→ Directions
Filter the entries for the word "RegIdx". Copy each line that has it.

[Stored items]
-- ==== Sys2Proof/Machine/Reference.lean ====
section
/-! DEFINITION. What the reference machine of R275 shares: the state a program computes on, and the moves its
instructions are made of. That machine "executes the fetched instructions one at a time in the fetch order",
each reading registers and memory as all earlier ones left them. It is no part of `step` (log 19). -/

namespace Sys2Proof.Machine

/-- What one instruction after another computes on: registers, data memory, the retained ALU result (R274), and
the count of unspecified words (log 5). -/
structure Arch where
  x : RegFile
  dmem : Memory
  aluResult : Word
  freeCount : Nat
deriving DecidableEq, Repr

/-- That part of the machine's state. -/
def State.arch (s : State) : Arch := ⟨s.x, s.dmem, s.aluResult, s.freeCount⟩

/-- `x[i]`. -/
def Arch.reg (a : Arch) (i : RegIdx) : Word := RegFile.read a.x i

/-- An ALU result computed and written to a register (R170). -/
def Arch.compute (a : Arch) (rd : RegIdx) (result : Word) : Arch :=
  { a with aluResult := result, x := RegFile.write a.x rd result }

end Sys2Proof.Machine
end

→ Written response
def Arch.reg (a : Arch) (i : RegIdx) : Word := RegFile.read a.x i
def Arch.compute (a : Arch) (rd : RegIdx) (result : Word) : Arch :=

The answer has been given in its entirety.